Task objective ::
Within the records below, find each line with the word "TtEntry" and copy it out.

── The input ──

def s0_TallyEngineOwnWork : State := st { dv with tal := { items := [{ item (rqTally 0 1) with stamp := 1000000000000 }] } }
def s1_TallyEngineOwnWork : State := st { dv with tal := { items := [item (rqTally 0 1)] }, slices := [(0, { tt := [(0, { req := (rqTally 0 1), state := .engine, seq := 0 })] })] }
def s2_TallyEngineOwnWork : State := st { dv with tal := { items := [item (rqTally 4095 1)] }, slices := [(0, { tt := [(0, { req := (rqTally 4095 1), state := .engine, seq := 0 })] })] }
def s3_TallyEngineOwnWork : State := st { dv with tal := { sets := [(0, { side := 1 })], items := [item (rqTally 4095 1)] }, slices := [(0, { tt := [(0, { req := (rqTally 4095 1), state := .engine, seq := 0 })] })] }
def s4_TallyEngineOwnWork : State := st { dv with tal := { items := [item (rqTally 0 3)] }, slices := [(0, { tt := [(0, { req := (rqTally 0 3), state := .engine, seq := 0 })] })] }
def s5_TallyEngineOwnWork : State := st { dv with tal := { items := [item (rqTally 4096 1)] }, slices := [(0, { tt := [(0, { req := (rqTally 4096 1), state := .engine, seq := 0 })] })] }
def s6_TallyEngineOwnWork : State := st { dv with tal := { items := [item (rq .counterRead rCounter 0)] }, slices := [(0, { tt := [(0, { req := (rq .counterRead rCounter 0), state := .engine, seq := 0 })] })] }
def s7_TallyEngineOwnWork : State := st { dv with tal := { sets := [(0, {})], cache := [(4095, { d0 := 3, at0 := some 999999999999 })] } }
def s8_TallyEngineOwnWork : State := st { dv with tal := { sets := [(0, {})], cache := [(4095, { d0 := 3, at0 := some 5, at1 := some 6 })] } }
def s9_TallyEngineOwnWork : State := st { dv with tal := { sets := [(0, { at_ := some 999999999000 })] } }
def s10_TallyEngineOwnWork : State := st { dv with tal := { sets := [(0, { at_ := some 999999999000, copy := some ⟨1, 5, 0, 0, 5, 0, []⟩ })] } }
def s11_TallyEngineOwnWork : State := st { dv with cfg := some { cfg0 with counterSets := [{ cSet with autoSnap := false, epochMs := 1 }] }, tal := { sets := [(0, { lastBoundary := 999999000000 })] } }
def s12_TallyEngineOwnWork : State := st { dv with tal := { sets := [(0, { copy := some ⟨1, 999999997953, 0, 0, 5, 0, []⟩ })] } }
def s13_TallyEngineOwnWork : State := st { dv with tal := { sets := [(0, { copy := some ⟨1, 999999997952, 0, 0, 5, 0, []⟩ })] } }
theorem meets_TallyEngineOwnWork :
    (∃ (s : State) (i : TalItem),
      s.dev.aon = true ∧ firstItem s.dev.tal.items = some i ∧ s.stamped.watermark (i.stamp + 1) = false) ∧
    (∃ (s : State) (i : TalItem) (t : TtEntry),
      s.dev.aon = true ∧ firstItem s.dev.tal.items = some i ∧ s.stamped.watermark (i.stamp + 1) = true ∧ s.dev.entry i.slice i.entry = some t ∧ t.req.rid = i.req.rid ∧ t.state ≠ .done) ∧
    (∃ (s : State) (i : TalItem) (g : RegionRec) (r : RegionRec) (cs : CounterSet),
      s.dev.aon = true ∧ firstItem s.dev.tal.items = some i ∧ s.stamped.watermark (i.stamp + 1) = true ∧ s.dev.cry.past = [] ∧ s.dev.cfgAt i.stamp = s.dev.cfg ∧ s.dev.ustate (regionIx i.req.region) ≠ .retired ∧ s.dev.region i.req.region = some g ∧ s.dev.counterSet g.setId = some cs ∧ s.dev.counterRegion cs.setId = some r ∧ (∀ b c a, s.dev.nextBoundary cs = some (b, c, a) → i.req.stamp < b) ∧ i.req.kind = .tally ∧ i.req.poison = false ∧ i.req.be = BitVec.ofNat 64 0xFFFF ∧ lineAt i.req.data 4 1 = 1 ∧ lineAt i.req.data 0 4 < cs.count ∧ (∃ l, (s.stamped.homeLine r (lineAt i.req.data 0 4 / 8)).1 = .data l) ∧ (s.dev.talSet cs.setId).side = 0) ∧
    (∃ (s : State) (i : TalItem) (g : RegionRec) (r : RegionRec) (cs : CounterSet),
      s.dev.aon = true ∧ firstItem s.dev.tal.items = some i ∧ s.stamped.watermark (i.stamp + 1) = true ∧ s.dev.cry.past = [] ∧ s.dev.cfgAt i.stamp = s.dev.cfg ∧ s.dev.ustate (regionIx i.req.region) ≠ .retired ∧ s.dev.region i.req.region = some g ∧ s.dev.counterSet g.setId = some cs ∧ s.dev.counterRegion cs.setId = some r ∧ (∀ b c a, s.dev.nextBoundary cs = some (b, c, a) → i.req.stamp < b) ∧ i.req.kind = .tally ∧ i.req.poison = false ∧ i.req.be = BitVec.ofNat 64 0xFFFF ∧ lineAt i.req.data 4 1 = 1 ∧ lineAt i.req.data 0 4 < cs.count ∧ (∃ l, (s.stamped.homeLine r (lineAt i.req.data 0 4 / 8)).1 = .data l) ∧ (s.dev.talSet cs.setId).side ≠ 0) ∧
    (∃ (s : State) (i : TalItem) (g : RegionRec) (r : RegionRec) (cs : CounterSet),
      s.dev.aon = true ∧ firstItem s.dev.tal.items = some i ∧ s.stamped.watermark (i.stamp + 1) = true ∧ s.dev.cry.past = [] ∧ s.dev.cfgAt i.stamp = s.dev.cfg ∧ s.dev.ustate (regionIx i.req.region) ≠ .retired ∧ s.dev.region i.req.region = some g ∧ s.dev.counterSet g.setId = some cs ∧ s.dev.counterRegion cs.setId = some r ∧ (∀ b c a, s.dev.nextBoundary cs = some (b, c, a) → i.req.stamp < b) ∧ i.req.kind = .tally ∧ i.req.poison = false ∧ i.req.be = BitVec.ofNat 64 0xFFFF ∧ 2 < lineAt i.req.data 4 1) ∧
    (∃ (s : State) (i : TalItem) (g : RegionRec) (r : RegionRec) (cs : CounterSet),
      s.dev.aon = true ∧ firstItem s.dev.tal.items = some i ∧ s.stamped.watermark (i.stamp + 1) = true ∧ s.dev.cry.past = [] ∧ s.dev.cfgAt i.stamp = s.dev.cfg ∧ s.dev.ustate (regionIx i.req.region) ≠ .retired ∧ s.dev.region i.req.region = some g ∧ s.dev.counterSet g.setId = some cs ∧ s.dev.counterRegion cs.setId = some r ∧ (∀ b c a, s.dev.nextBoundary cs = some (b, c, a) → i.req.stamp < b) ∧ i.req.kind = .tally ∧ i.req.poison = false ∧ i.req.be = BitVec.ofNat 64 0xFFFF ∧ lineAt i.req.data 4 1 = 1 ∧ cs.count ≤ lineAt i.req.data 0 4) ∧
    (∃ (s : State) (i : TalItem) (g : RegionRec) (r : RegionRec) (cs : CounterSet) (t : TtEntry),
      s.dev.aon = true ∧ firstItem s.dev.tal.items = some i ∧ s.stamped.watermark (i.stamp + 1) = true ∧ s.dev.cry.past = [] ∧ s.dev.cfgAt i.stamp = s.dev.cfg ∧ s.dev.ustate (regionIx i.req.region) ≠ .retired ∧ s.dev.region i.req.region = some g ∧ s.dev.counterSet g.setId = some cs ∧ s.dev.counterRegion cs.setId = some r ∧ (∀ b c a, s.dev.nextBoundary cs = some (b, c, a) → i.req.stamp < b) ∧ i.req.kind = .counterRead ∧ (s.dev.slot g.keyBase).st ≠ .empty ∧ (s.dev.slot g.keyBase).st ≠ .sweepNew ∧ s.dev.entry i.slice i.entry = some t ∧ t.req.rid = i.req.rid ∧ t.state ≠ .done) ∧
    (∃ (s : State) (set : Nat) (n : Nat) (t : Nat),
      s.dev.aon = true ∧ (s.dev.talEntry set n).at0 = some t ∧ s.tb < t + s.dev.reg .TAL_CTL_FOLD_NS) ∧
    (∃ (s : State) (set : Nat) (n : Nat) (t : Nat) (r : RegionRec) (l : Line),
      s.dev.aon = true ∧ (s.dev.talEntry set n).at0 = some t ∧ t + s.dev.reg .TAL_CTL_FOLD_NS ≤ s.tb ∧ s.dev.qen.recovering = none ∧ (s.dev.talSet set).copy = none ∧ s.dev.tal.cache.wf = true ∧ s.dev.counterRegion set = some r ∧ r.persist = false ∧ (s.dev.slot r.keyBase).st = .active ∧ (s.stamped.homeLine r (n / 8)).1 = .data l ∧ (s.dev.talEntry set n).at1.isSome = true) ∧
    (∃ (s : State) (auto : Bool) (set : Nat) (b : Nat) (cs : CounterSet) (c : Bool) (a : Bool),
      s.dev.aon = true ∧ s.dev.memActive = true ∧ s.dev.counterSet set = some cs ∧ s.dev.nextBoundary cs = some (b, c, a) ∧ s.dev.cfgAt b = s.dev.cfg ∧ (if auto then a else c) = true ∧ s.stamped.watermark b = true ∧ (∀ i ∈ s.dev.tal.items, b ≤ i.stamp) ∧ (c || cs.autoSnap) = true ∧ cs.snapRegion ≠ 255 ∧ (s.dev.talSet set).copy = none) ∧
    (∃ (s : State) (auto : Bool) (set : Nat) (b : Nat) (cs : CounterSet) (c : Bool) (a : Bool),
      s.dev.aon = true ∧ s.dev.memActive = true ∧ s.dev.counterSet set = some cs ∧ s.dev.nextBoundary cs = some (b, c, a) ∧ s.dev.cfgAt b = s.dev.cfg ∧ (if auto then a else c) = true ∧ s.stamped.watermark b = true ∧ (∀ i ∈ s.dev.tal.items, b ≤ i.stamp) ∧ (c || cs.autoSnap) = true ∧ cs.snapRegion ≠ 255 ∧ (s.dev.talSet set).copy.isSome = true) ∧
    (∃ (s : State) (auto : Bool) (set : Nat) (b : Nat) (cs : CounterSet) (c : Bool) (a : Bool),
      s.dev.aon = true ∧ s.dev.memActive = true ∧ s.dev.counterSet set = some cs ∧ s.dev.nextBoundary cs = some (b, c, a) ∧ s.dev.cfgAt b = s.dev.cfg ∧ (if auto then a else c) = true ∧ s.stamped.watermark b = true ∧ (∀ i ∈ s.dev.tal.items, b ≤ i.stamp) ∧ (c || cs.autoSnap) = false) ∧
    (∃ (s : State) (set : Nat) (cs : CounterSet) (c : SnapCopy),
      s.Running ∧ s.dev.counterSet set = some cs ∧ (s.dev.talSet set).copy = some c ∧ s.tb < c.boundary + ceilDiv cs.count 2) ∧
    (∃ (s : State) (set : Nat) (cs : CounterSet) (c : SnapCopy),
      s.Running ∧ s.dev.counterSet set = some cs ∧ (s.dev.talSet set).copy = some c ∧ c.boundary + ceilDiv cs.count 2 ≤ s.tb) :=
  ⟨⟨s0_TallyEngineOwnWork, { item (rqTally 0 1) with stamp := 1000000000000 }, by decide +kernel⟩,
   ⟨s1_TallyEngineOwnWork, item (rqTally 0 1), { req := (rqTally 0 1), state := .engine, seq := 0 }, by decide +kernel⟩,
   ⟨s2_TallyEngineOwnWork, item (rqTally 4095 1), rCounter, rCounter, cSet, (by decide +kernel), (by decide +kernel), (by decide +kernel), (by decide +kernel), (by decide +kernel), (by decide +kernel), (by decide +kernel), (by decide +kernel), (by decide +kernel), (by intro b c a h; exact absurd (h.symm.trans (by decide +kernel : _ = none)) (Option.some_ne_none _)), (by decide +kernel), (by decide +kernel), (by decide +kernel), (by decide +kernel), (by decide +kernel), (⟨0, by decide +kernel⟩), (by decide +kernel)⟩,
   ⟨s3_TallyEngineOwnWork, item (rqTally 4095 1), rCounter, rCounter, cSet, (by decide +kernel), (by decide +kernel), (by decide +kernel), (by decide +kernel), (by decide +kernel), (by decide +kernel), (by decide +kernel), (by decide +kernel), (by decide +kernel), (by intro b c a h; exact absurd (h.symm.trans (by decide +kernel : _ = none)) (Option.some_ne_none _)), (by decide +kernel), (by decide +kernel), (by decide +kernel), (by decide +kernel), (by decide +kernel), (⟨0, by decide +kernel⟩), (by decide +kernel)⟩,
   ⟨s4_TallyEngineOwnWork, item (rqTally 0 3), rCounter, rCounter, cSet, (by decide +kernel), (by decide +kernel), (by decide +kernel), (by decide +kernel), (by decide +kernel), (by decide +kernel), (by decide +kernel), (by decide +kernel), (by decide +kernel), (by intro b c a h; exact absurd (h.symm.trans (by decide +kernel : _ = none)) (Option.some_ne_none _)), (by decide +kernel), (by decide +kernel), (by decide +kernel), (by decide +kernel)⟩,
   ⟨s5_TallyEngineOwnWork, item (rqTally 4096 1), rCounter, rCounter, cSet, (by decide +kernel), (by decide +kernel), (by decide +kernel), (by decide +kernel), (by decide +kernel), (by decide +kernel), (by decide +kernel), (by decide +kernel), (by decide +kernel), (by intro b c a h; exact absurd (h.symm.trans (by decide +kernel : _ = none)) (Option.some_ne_none _)), (by decide +kernel), (by decide +kernel), (by decide +kernel), (by decide +kernel), (by decide +kernel)⟩,
   ⟨s6_TallyEngineOwnWork, item (rq .counterRead rCounter 0), rCounter, rCounter, cSet, { req := (rq .counterRead rCounter 0), state := .engine, seq := 0 }, (by decide +kernel), (by decide +kernel), (by decide +kernel), (by decide +kernel), (by decide +kernel), (by decide +kernel), (by decide +kernel), (by decide +kernel), (by decide +kernel), (by intro b c a h; exact absurd (h.symm.trans (by decide +kernel : _ = none)) (Option.some_ne_none _)), (by decide +kernel), (by decide +kernel), (by decide +kernel), (by decide +kernel), (by decide +kernel), (by decide +kernel)⟩,
   ⟨s7_TallyEngineOwnWork, 0, 4095, 999999999999, by decide +kernel⟩,
   ⟨s8_TallyEngineOwnWork, 0, 4095, 5, rCounter, 0, by decide +kernel⟩,
   ⟨s9_TallyEngineOwnWork, false, 0, 999999999000, cSet, true, false, by decide +kernel⟩,
   ⟨s10_TallyEngineOwnWork, false, 0, 999999999000, cSet, true, false, by decide +kernel⟩,
   ⟨s11_TallyEngineOwnWork, true, 0, 1000000000000, { cSet with autoSnap := false, epochMs := 1 }, false, true, by decide +kernel⟩,
   ⟨s12_TallyEngineOwnWork, 0, cSet, ⟨1, 999999997953, 0, 0, 5, 0, []⟩, by unfold State.Running; decide +kernel⟩,
   ⟨s13_TallyEngineOwnWork, 0, cSet, ⟨1, 999999997952, 0, 0, 5, 0, []⟩, by unfold State.Running; decide +kernel⟩⟩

───

Exercise answer ::
    (∃ (s : State) (i : TalItem) (t : TtEntry),
    (∃ (s : State) (i : TalItem) (g : RegionRec) (r : RegionRec) (cs : CounterSet) (t : TtEntry),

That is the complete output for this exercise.